EXERCISE DIRECTIONS. All of the entries are to be returned word for word.

(Beginning of DATASET EXTRACT)

-- ==== Sys2Proof/Machine/Memory.lean ====
section
/-! DEFINITION. Memory (chapter 09): the sparse bytes, the physical map, translation, views of bonded trees, and the
reads and writes that the agents of one core perform. -/

namespace Sys2Proof.Machine

/-! ### Little-endian bytes (R4) -/

def leVal : List Byte → Nat
  | [] => 0
  | b :: bs => b.toNat + 256 * leVal bs

def toBytes : Nat → Nat → List Byte
  | 0, _ => []
  | n + 1, v => BitVec.ofNat 8 v :: toBytes n (v / 256)

/-- Bits [hi:lo] of a number. -/
def bitsOf (x hi lo : Nat) : Nat := x / 2 ^ lo % 2 ^ (hi + 1 - lo)

/-- The signed value of the low w bits. -/
def sext (w x : Nat) : Int := if x / 2 ^ (w - 1) % 2 = 1 then (x % 2 ^ w : Nat) - (2 ^ w : Nat) else (x % 2 ^ w : Nat)

/-! ### Sparse bytes -/

/-- Canonical from `lo` on: addresses rise and no byte is zero. -/
def Mem.wfFrom : Nat → Mem → Bool
  | _, [] => true
  | lo, (a, b) :: r => decide (lo ≤ a) && b != 0 && Mem.wfFrom (a + 1) r

def Mem.wf (m : Mem) : Bool := Mem.wfFrom 0 m

/-- The n bytes from `a` on, given the cells that lie there in order. -/
def Mem.spread : Nat → Nat → Mem → List Byte
  | 0, _, _ => []
  | n + 1, a, [] => 0 :: Mem.spread n (a + 1) []
  | n + 1, a, (k, b) :: r => if k = a then b :: Mem.spread n (a + 1) r else 0 :: Mem.spread n (a + 1) ((k, b) :: r)

/-- Read n bytes; an unlisted byte reads as zero (log 3). -/
def Mem.read (m : Mem) (a n : Nat) : List Byte := Mem.spread n a (m.filter fun c => a ≤ c.1 && c.1 < a + n)

def Mem.byte (m : Mem) (a : Nat) : Byte :=
  match m.find? (fun c => c.1 == a) with
  | some c => c.2
  | none => 0

/-- The nonzero bytes of a block as cells. -/
def Mem.cells : Nat → List Byte → Mem
  | _, [] => []
  | a, b :: bs => if b = 0 then Mem.cells (a + 1) bs else (a, b) :: Mem.cells (a + 1) bs

/-- Write a block of bytes from `a` on, keeping the canonical form. -/
def Mem.write (m : Mem) (a : Nat) (bs : List Byte) : Mem :=
  m.filter (fun c => c.1 < a) ++ (Mem.cells a bs ++ m.filter (fun c => a + bs.length ≤ c.1))

def Mem.le (m : Mem) (a n : Nat) : Nat := leVal (m.read a n)

/-- Write those bytes of a block whose position the mask lets through. -/
def Mem.writeMasked (m : Mem) (a : Nat) (bs : List Byte) (keep : Nat → Bool) : Mem :=
  m.write a ((List.range bs.length).map fun i =>
    if keep i then bs.getD i 0 else m.byte (a + i))

/-! ### Poison (R281): 32-byte granules -/

def granules (a n : Nat) : List Nat := if n = 0 then [] else (List.range ((a + n - 1) / 32 + 1 - a / 32)).map (· + a / 32)

def poisonedIn (p : List Nat) (a n : Nat) : Bool := (granules a n).any p.contains

/-- A write clears the poison of the granules it covers whole, and poisons those it touches when its data is poisoned. -/
def poisonAfter (p : List Nat) (a n : Nat) (bad : Bool) : List Nat :=
  if bad then (granules a n).foldl (fun q g => if q.contains g then q else g :: q) p
  else p.filter fun g => !(decide (a ≤ 32 * g) && decide (32 * g + 32 ≤ a + n))

/-! ### The physical map (R193) -/

inductive Place where
  | hbm (deckB : Bool)
  | tier (quay : Nat)
  | host
  | remote (slot : Nat) (addr : Nat)
  | hole
  deriving DecidableEq, Repr

def placeOf (pa : Nat) : Place :=
  if pa < 0x003000000000 then .hbm false
  else if pa < 0x006000000000 then .hbm true
  else if pa ≥ 0x80000000000000 then (if pa < 2 ^ 56 then .remote (bitsOf pa 54 43) (bitsOf pa 42 0) else .hole)
  else if pa ≥ 0x40000000000000 then .host
  else if pa ≥ 0x010000000000 ∧ pa < 0x010000000000 + 8 * 0x004000000000 then
    (if (pa - 0x010000000000) % 0x004000000000 < 192 * 2 ^ 30 then .tier ((pa - 0x010000000000) / 0x004000000000) else .hole)
  else .hole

(End of DATASET EXTRACT)

ANSWER SECTION.
-- ==== Sys2Proof/Machine/Memory.lean ====
section
/-! DEFINITION. Memory (chapter 09): the sparse bytes, the physical map, translation, views of bonded trees, and the
reads and writes that the agents of one core perform. -/

namespace Sys2Proof.Machine

/-! ### Little-endian bytes (R4) -/

def leVal : List Byte → Nat
  | [] => 0
  | b :: bs => b.toNat + 256 * leVal bs

def toBytes : Nat → Nat → List Byte
  | 0, _ => []
  | n + 1, v => BitVec.ofNat 8 v :: toBytes n (v / 256)

/-- Bits [hi:lo] of a number. -/
def bitsOf (x hi lo : Nat) : Nat := x / 2 ^ lo % 2 ^ (hi + 1 - lo)

/-- The signed value of the low w bits. -/
def sext (w x : Nat) : Int := if x / 2 ^ (w - 1) % 2 = 1 then (x % 2 ^ w : Nat) - (2 ^ w : Nat) else (x % 2 ^ w : Nat)

/-! ### Sparse bytes -/

/-- Canonical from `lo` on: addresses rise and no byte is zero. -/
def Mem.wfFrom : Nat → Mem → Bool
  | _, [] => true
  | lo, (a, b) :: r => decide (lo ≤ a) && b != 0 && Mem.wfFrom (a + 1) r

def Mem.wf (m : Mem) : Bool := Mem.wfFrom 0 m

/-- The n bytes from `a` on, given the cells that lie there in order. -/
def Mem.spread : Nat → Nat → Mem → List Byte
  | 0, _, _ => []
  | n + 1, a, [] => 0 :: Mem.spread n (a + 1) []
  | n + 1, a, (k, b) :: r => if k = a then b :: Mem.spread n (a + 1) r else 0 :: Mem.spread n (a + 1) ((k, b) :: r)

/-- Read n bytes; an unlisted byte reads as zero (log 3). -/
def Mem.read (m : Mem) (a n : Nat) : List Byte := Mem.spread n a (m.filter fun c => a ≤ c.1 && c.1 < a + n)

def Mem.byte (m : Mem) (a : Nat) : Byte :=
  match m.find? (fun c => c.1 == a) with
  | some c => c.2
  | none => 0

/-- The nonzero bytes of a block as cells. -/
def Mem.cells : Nat → List Byte → Mem
  | _, [] => []
  | a, b :: bs => if b = 0 then Mem.cells (a + 1) bs else (a, b) :: Mem.cells (a + 1) bs

/-- Write a block of bytes from `a` on, keeping the canonical form. -/
def Mem.write (m : Mem) (a : Nat) (bs : List Byte) : Mem :=
  m.filter (fun c => c.1 < a) ++ (Mem.cells a bs ++ m.filter (fun c => a + bs.length ≤ c.1))

def Mem.le (m : Mem) (a n : Nat) : Nat := leVal (m.read a n)

/-- Write those bytes of a block whose position the mask lets through. -/
def Mem.writeMasked (m : Mem) (a : Nat) (bs : List Byte) (keep : Nat → Bool) : Mem :=
  m.write a ((List.range bs.length).map fun i =>
    if keep i then bs.getD i 0 else m.byte (a + i))

/-! ### Poison (R281): 32-byte granules -/

def granules (a n : Nat) : List Nat := if n = 0 then [] else (List.range ((a + n - 1) / 32 + 1 - a / 32)).map (· + a / 32)

def poisonedIn (p : List Nat) (a n : Nat) : Bool := (granules a n).any p.contains

/-- A write clears the poison of the granules it covers whole, and poisons those it touches when its data is poisoned. -/
def poisonAfter (p : List Nat) (a n : Nat) (bad : Bool) : List Nat :=
  if bad then (granules a n).foldl (fun q g => if q.contains g then q else g :: q) p
  else p.filter fun g => !(decide (a ≤ 32 * g) && decide (32 * g + 32 ≤ a + n))

/-! ### The physical map (R193) -/

inductive Place where
  | hbm (deckB : Bool)
  | tier (quay : Nat)
  | host
  | remote (slot : Nat) (addr : Nat)
  | hole
  deriving DecidableEq, Repr

def placeOf (pa : Nat) : Place :=
  if pa < 0x003000000000 then .hbm false
  else if pa < 0x006000000000 then .hbm true
  else if pa ≥ 0x80000000000000 then (if pa < 2 ^ 56 then .remote (bitsOf pa 54 43) (bitsOf pa 42 0) else .hole)
  else if pa ≥ 0x40000000000000 then .host
  else if pa ≥ 0x010000000000 ∧ pa < 0x010000000000 + 8 * 0x004000000000 then
    (if (pa - 0x010000000000) % 0x004000000000 < 192 * 2 ^ 30 then .tier ((pa - 0x010000000000) / 0x004000000000) else .hole)
  else .hole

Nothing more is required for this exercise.